-- ==== Sys2Proof/Proofs/OrderCommands.lean ====
section
/-! PROOFS. Each command's own operation but the admission adds no order to the queue and makes no PANEL of a queued id (basis
of O8). -/

namespace Sys2Proof.Machine
open Sys2Proof

section
variable (s : State)

/-! ## Field lines (R1, R15, R64 to R70, R158, R161) -/

theorem countAndTest_keepsOrders (encoder : EncoderName) (forward : Bool) :
    KeepsOrders s (countAndTest encoder forward s) := by
  have ht : KeepsOrders s (countEdge encoder forward s) := by
    cases encoder with
    | encoder1 => exact .of_same ⟨rfl, rfl, rfl⟩
    | encoder2 => exact .ite (fun _ => .of_same ⟨rfl, rfl, rfl⟩) (fun _ => .refl s)
  exact .ite (fun _ => ht.trans (addTrip_keepsOrders ..)) (fun _ => ht)

theorem regLostTest_keepsOrders : KeepsOrders s (regLostTest s) := .ite (fun _ => .of_same (by simp)) (fun _ => .refl s)

theorem takeMark_keepsOrders (high : Bool) : KeepsOrders s (takeMark high s) := by
  refine .ite (fun _ => ?_) (fun _ => .pins ..)
  split <;> exact .of_same ⟨rfl, rfl, rfl⟩

theorem strokeDone_keepsOrders : KeepsOrders s (strokeDone s) := by
  unfold strokeDone
  split
  · exact .refl s
  · refine KeepsOrders.trans ?_ (afterKnife_keepsOrders _)
    exact .ite (fun _ => .pattern ..) (fun _ => .of_same ⟨rfl, rfl, rfl⟩)

theorem strokeStalled_keepsOrders : KeepsOrders s (strokeStalled s) := by
  unfold strokeStalled
  split
  · exact .refl s
  · exact KeepsOrders.trans (.pattern ..) ((markSeg_keepsOrders ..).trans
      ((afterKnife_keepsOrders _).trans (addTrip_keepsOrders ..)))

theorem moveDone_keepsOrders : KeepsOrders s (moveDone s) := by
  unfold moveDone
  split
  · exact .refl s
  · exact KeepsOrders.trans (.pattern ..) (afterKnife_keepsOrders _)

theorem jamTest_keepsOrders : KeepsOrders s (jamTest s) :=
  .ite (fun _ => KeepsOrders.trans (.pattern ..) (addTrip_keepsOrders ..)) (fun _ => .refl s)

theorem limitStroke_keepsOrders (microseconds : Nat) : KeepsOrders s (limitStroke microseconds s) := by
  unfold limitStroke
  split
  · exact .refl s
  · exact .ite (fun _ => .refl s) (fun _ => KeepsOrders.trans (.pattern ..) ((markSeg_keepsOrders ..).trans
      (KeepsOrders.trans (.cond ..) ((raise_keepsOrders ..).trans (jamTest_keepsOrders _)))))

theorem gateDone_keepsOrders : KeepsOrders s (gateDone s) := by
  unfold gateDone
  split
  · exact .ite (fun _ => .of_same ⟨rfl, rfl, rfl⟩) (fun _ => .of_same (by simp))
  all_goals exact .refl s

/-! ## Arms and the timers of a splice (R99 to R121) -/

theorem revolve_keepsOrders (a : ArmName) (active : Bool) : KeepsOrders s (revolve a active s) :=
  .ite (fun _ => .of_same (by simp)) (fun _ => .pins ..)

theorem changeReady_keepsOrders (a : ArmName) (active : Bool) : KeepsOrders s (changeReady a active s) := by
  refine .ite (fun _ => .of_same ?_) (fun _ => .pins ..)
  split <;> simp [armBecomesReady, armLosesReady]

theorem changeEmpty_keepsOrders (a : ArmName) (active : Bool) : KeepsOrders s (changeEmpty a active s) :=
  .ite (fun _ => .of_same (by simp)) (fun _ => .pins ..)

theorem bringIn_keepsOrders : KeepsOrders s (bringIn s) := by
  unfold bringIn
  split
  · split
    · exact .of_same (by simp)
    · exact .of_same (by simp)
    all_goals exact .refl s
  · exact .refl s

theorem pasteDone_keepsOrders : KeepsOrders s (pasteDone s) := by
  have begun (t : State) : KeepsOrders t (beginNewRoll t) := by
    unfold beginNewRoll
    extract_lets r u
    have hu : KeepsOrders t u :=
      KeepsOrders.trans (.roll ..) ((enterSplice_keepsOrders ..).trans (bringIn_keepsOrders _))
    exact .ite (fun _ => hu.trans (.roll ..)) (fun _ => hu)
  exact .ite (fun _ => KeepsOrders.trans (.roll ..) (begun _)) (fun _ => .roll ..)

theorem webPresentExpiry_keepsOrders : KeepsOrders s (webPresentExpiry s) :=
  .ite (fun _ => .ite (fun _ => KeepsOrders.trans (.roll ..) (addTrip_keepsOrders ..)) (fun _ => .roll ..)) (fun _ => .refl s)

/-! ## The scan (R107, R124 to R142) -/

theorem compareFill_keepsOrders : KeepsOrders s (compareFill s) := by
  unfold compareFill
  split
  · exact .refl s
  · rename_i v _
    have ht : KeepsOrders s (raise .accumDrift
        (s.withRoll { s.roll with fillBase := v - signedDiff s.position s.outCount })) :=
      KeepsOrders.trans (.roll ..) (raise_keepsOrders ..)
    exact .ite (fun _ => .ite (fun _ => ht.trans (addTrip_keepsOrders ..)) (fun _ => ht)) (fun _ => .refl s)

theorem scanTests_keepsOrders : KeepsOrders s (scanTests s) := by
  have judged : KeepsOrders s (judgeFaults s) := .of_same (by simp)
  unfold scanTests
  dsimp only
  split
  · exact judged.trans (.of_same (by simp))
  · exact judged.trans (compareFill_keepsOrders _)
  all_goals exact judged

theorem readyHeatTest_keepsOrders : KeepsOrders s (readyHeatTest s) := .ite (fun _ => .of_same (by simp)) (fun _ => .refl s)
theorem cutTest_keepsOrders (z : Nat) : KeepsOrders s (cutTest z s) := .ite (fun _ => .of_same (by simp)) (fun _ => .refl s)
theorem heatBoundary_keepsOrders : KeepsOrders s (heatBoundary s) := .ite (fun _ => .of_same (by simp)) (fun _ => .refl s)
theorem parkExpiry_keepsOrders : KeepsOrders s (parkExpiry s) := .ite (fun _ => .of_same (by simp)) (fun _ => .refl s)

/-! ## The ramp, the peers and the station's timers (R25, R29, R30, R38, R41, R44, R190) -/

theorem tickTimers_keepsOrders : KeepsOrders s (tickTimers s) := .of_same ⟨rfl, rfl, rfl⟩

theorem followPeerLate_keepsOrders : KeepsOrders s (followPeerLate s) := follow_keepsOrders ..

theorem rampStep_keepsOrders : KeepsOrders s (rampStep s) := by
  have gov (t : State) : KeepsOrders t (rampGov t) :=
    KeepsOrders.trans (.gov ..) (.ite (fun _ => KeepsOrders.trans (.gov ..) (clearDrive_keepsOrders _)) (fun _ => .refl _))
  have peers (t : State) : KeepsOrders t (agePeers t) := by
    have ht := KeepsOrders.trans (.peers t (t.peers.map PeerEntry.aged)) (followPeerLate_keepsOrders _)
    exact .ite (fun _ => ht.trans (raise_keepsOrders ..)) (fun _ => ht)
  have unwind (t : State) : KeepsOrders t (rampUnwind t) := .ite (fun _ => .of_same (by simp)) (fun _ => .refl t)
  exact (gov s).trans ((peers _).trans (unwind _))

theorem lateTest_keepsOrders (address : Nat) : KeepsOrders s (lateTest address s) :=
  .ite (fun _ => KeepsOrders.trans (.peers ..) (followPeerLate_keepsOrders _)) (fun _ => .refl s)

theorem lostTest_keepsOrders (address : Nat) : KeepsOrders s (lostTest address s) :=
  .ite (fun _ => KeepsOrders.trans (.peers ..) ((followPeerLate_keepsOrders _).trans (raise_keepsOrders ..))) (fun _ => .refl s)

theorem joinExpiry_keepsOrders : KeepsOrders s (joinExpiry s) :=
  .ite (fun _ => .ite (fun _ => (raise_keepsOrders ..).trans (.joinTimer ..)) (fun _ => .joinTimer ..)) (fun _ => .refl s)

theorem tripExpiry_keepsOrders : KeepsOrders s (tripExpiry s) :=
  .ite (fun _ => KeepsOrders.trans (.gov ..) (clearDrive_keepsOrders _)) (fun _ => .refl s)

theorem setEstop_keepsOrders (active : Bool) : KeepsOrders s (setEstop active s) :=
  .ite (fun _ => KeepsOrders.trans (.pins ..) (addTrip_keepsOrders ..)) (fun _ => .pins ..)

/-! ## The bus unit (R200 to R213) -/

theorem receiveFrame_keepsOrders (bits : List Bool) : KeepsOrders s (receiveFrame bits s) := by
  have counted (x : CondUnit) (c : Cond) : KeepsOrders s (raise c (s.withCond x)) :=
    KeepsOrders.trans (.cond ..) (raise_keepsOrders ..)
  unfold receiveFrame
  split
  · exact .cond ..
  · refine .ite (fun _ => .ite (fun _ => .refl s) (fun _ => ?_)) (fun _ => .ite (fun _ => counted ..)
      (fun _ => .ite (fun _ => .bus ..) (fun _ => ?_)))
    · exact KeepsOrders.trans (.bus ..) ((raise_keepsOrders ..).trans (addTrip_keepsOrders ..))
    · exact .ite (fun _ => .ite (fun _ => .bus ..) (fun _ => counted ..)) (fun _ => .refl s)

theorem beginTransmission_keepsOrders : KeepsOrders s (beginTransmission s) := by
  unfold beginTransmission
  refine .ite (fun _ => ?_) (fun _ => .refl s)
  split
  · exact .refl s
  · exact setTx_keepsOrders ..

theorem completeTransmission_keepsOrders : KeepsOrders s (completeTransmission s) := by
  have noted (e : TxEntry) (u : State) : KeepsOrders u (noteSent e u) := .ite (fun _ => .of_same (by simp)) (fun _ => .refl u)
  have offered (u : State) : KeepsOrders u (offerPending u) := .of_same (by simp)
  unfold completeTransmission
  split
  · exact .refl s
  · exact (setTx_keepsOrders ..).trans (KeepsOrders.trans (.bus ..) ((noted ..).trans (offered _)))

theorem busOffTest_keepsOrders : KeepsOrders s (busOffTest s) :=
  .ite (fun _ => KeepsOrders.trans (.bus ..) ((raise_keepsOrders ..).trans (setHold_keepsOrders ..))) (fun _ => .refl s)

theorem faultSender_keepsOrders : KeepsOrders s (faultSender s) :=
  .ite (fun _ => (setTx_keepsOrders ..).trans (KeepsOrders.trans (.bus ..)
    ((raise_keepsOrders ..).trans (busOffTest_keepsOrders _)))) (fun _ => .refl s)

theorem recoverBus_keepsOrders : KeepsOrders s (recoverBus s) :=
  .ite (fun _ => KeepsOrders.trans (.bus ..) ((fall_keepsOrders ..).trans (clearHold_keepsOrders ..))) (fun _ => .refl s)

/-! ## Telegrams (R11 to R14, R20, R21, R28, R32, R34, R46, R52 to R60, R97, R127, R179, R192, R193) -/

theorem takeAs_keepsOrders (k : Kind) (f : RxEntry → State → State) (hf : ∀ e t, KeepsOrders t (f e t)) :
    KeepsOrders s (takeAs k f s) := by
  unfold takeAs
  split
  · rename_i e t h
    obtain ⟨rest, -, -, rfl⟩ := takeEntry_eq_some h
    exact KeepsOrders.trans (.bus ..) (hf e _)
  · exact .refl s

end

section
variable (e : RxEntry) (s : State)

theorem takeTripClear_keepsOrders : KeepsOrders s (takeTripClear e s) :=
  .ite (fun _ => leaveTrip_keepsOrders s) (fun _ => .refl s)

theorem takeSpeedSet_keepsOrders : KeepsOrders s (takeSpeedSet e s) := .ite (fun _ => .gov ..) (fun _ => .refl s)

theorem takeLinePulse_keepsOrders : KeepsOrders s (takeLinePulse e s) := by
  refine .ite (fun _ => ?_) (fun _ => .refl s)
  split
  · exact KeepsOrders.trans (.peers ..) (followPeerLate_keepsOrders _)
  · exact .refl s

/-- A HANDOFF places a segment outside the UNWIND alone (R11). -/
theorem takeHandoff_keepsOrders : KeepsOrders s (takeHandoff e s) := by
  refine .ite (fun h => .elsewhere h.2 ?_) (fun _ => .refl s)
  unfold admitHandoff checkSequence
  dsimp only
  repeat' split
  all_goals simp

theorem takeCancel_keepsOrders : KeepsOrders s (takeCancel e s) := by
  have cancelled (id : Word) (t : State) : KeepsOrders t (cancelOrder id t) :=
    .ite (fun _ => KeepsOrders.trans (.order t _ (by exact List.filter_sublist)) (reviewWait_keepsOrders _)) (fun _ => .refl t)
  exact (cancelPanel_keepsOrders ..).trans (.ite (fun _ => cancelled ..) (fun _ => .refl _))

theorem takeConditionAck_keepsOrders : KeepsOrders s (takeConditionAck e s) := by
  have zone (z : Nat) (u : State) : KeepsOrders u (ackZone z u) := by
    unfold ackZone
    extract_lets x t
    have ht : KeepsOrders u t := .ite (fun _ => .of_same (by simp)) (fun _ => .refl u)
    exact .ite (fun _ => .ite (fun _ => ht.trans (.of_same (by simp))) (fun _ => ht.trans (fall_keepsOrders ..)))
      (fun _ => ht)
  have latched (c : Cond) : KeepsOrders s (ackLatched c s) := by
    cases c with
    | regLost =>
      have cleared : KeepsOrders s (s.withWeb { s.web with missCount := 0 }) := .of_same ⟨rfl, rfl, rfl⟩
      exact cleared.trans ((fall_keepsOrders ..).trans (clearHold_keepsOrders ..))
    | mapFull => exact (fall_keepsOrders ..).trans (clearHold_keepsOrders ..)
    | dupAddress => exact .ite (fun _ => .of_same (by simp)) (fun _ => fall_keepsOrders ..)
    | _ => exact fall_keepsOrders ..
  unfold takeConditionAck
  refine .ite (fun _ => .ite (fun _ => .foldl _ (fun t z => zone z t) _ s) (fun _ => .refl s)) (fun _ => ?_)
  split
  · exact latched _
  · exact .refl s

theorem takePanelOrder_keepsOrders : KeepsOrders s (takePanelOrder e s) :=
  .ite (fun _ => .of_same (by simp)) (fun _ => .refl s)

theorem takeRecipe_keepsOrders : KeepsOrders s (takeRecipe e s) :=
  .ite (fun _ => .of_same ⟨rfl, rfl, rfl⟩) (fun _ => .refl s)

theorem takePatternFragment_keepsOrders : KeepsOrders s (takePatternFragment e s) := by
  obtain ⟨x, hx⟩ := takePatternFragment_eq e s
  exact hx ▸ .pattern s x

theorem takeRollData_keepsOrders : KeepsOrders s (takeRollData e s) := by
  refine .ite (fun _ => .of_same ?_) (fun _ => .refl s)
  have status (n : Nat) (r : RollResult) (u : State) : (setRollStatus n r u).loader.image = u.loader.image ∧
      (setRollStatus n r u).web.map = u.web.map ∧ (setRollStatus n r u).order.queue = u.order.queue := by
    cases r <;> simp [setRollStatus]
  unfold describeRoll loadRoll loadPlain
  dsimp only
  repeat' split
  all_goals simp [status]

theorem enterStandby_keepsOrders : KeepsOrders s (enterStandby s) := .of_same (by simp)

theorem takeStandby_keepsOrders : KeepsOrders s (takeStandby e s) :=
  .ite (fun _ => enterStandby_keepsOrders s) (fun _ => .refl s)

theorem takeWake_keepsOrders : KeepsOrders s (takeWake e s) :=
  .ite (fun _ => enterActive_keepsOrders s) (fun _ => .refl s)

end

end Sys2Proof.Machine
end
* * * *
* _Your goal_
Search the listing above for the lines with "exact .ite (fun _ => ht.trans (raise_keepsOrders" and "(followPeerLate_keepsOrders _)) (fun _ => .refl s)", then output those lines and all lines between them exactly.

* _Solution for this task_
    exact .ite (fun _ => ht.trans (raise_keepsOrders ..)) (fun _ => ht)
  have unwind (t : State) : KeepsOrders t (rampUnwind t) := .ite (fun _ => .of_same (by simp)) (fun _ => .refl t)
  exact (gov s).trans ((peers _).trans (unwind _))

theorem lateTest_keepsOrders (address : Nat) : KeepsOrders s (lateTest address s) :=
  .ite (fun _ => KeepsOrders.trans (.peers ..) (followPeerLate_keepsOrders _)) (fun _ => .refl s)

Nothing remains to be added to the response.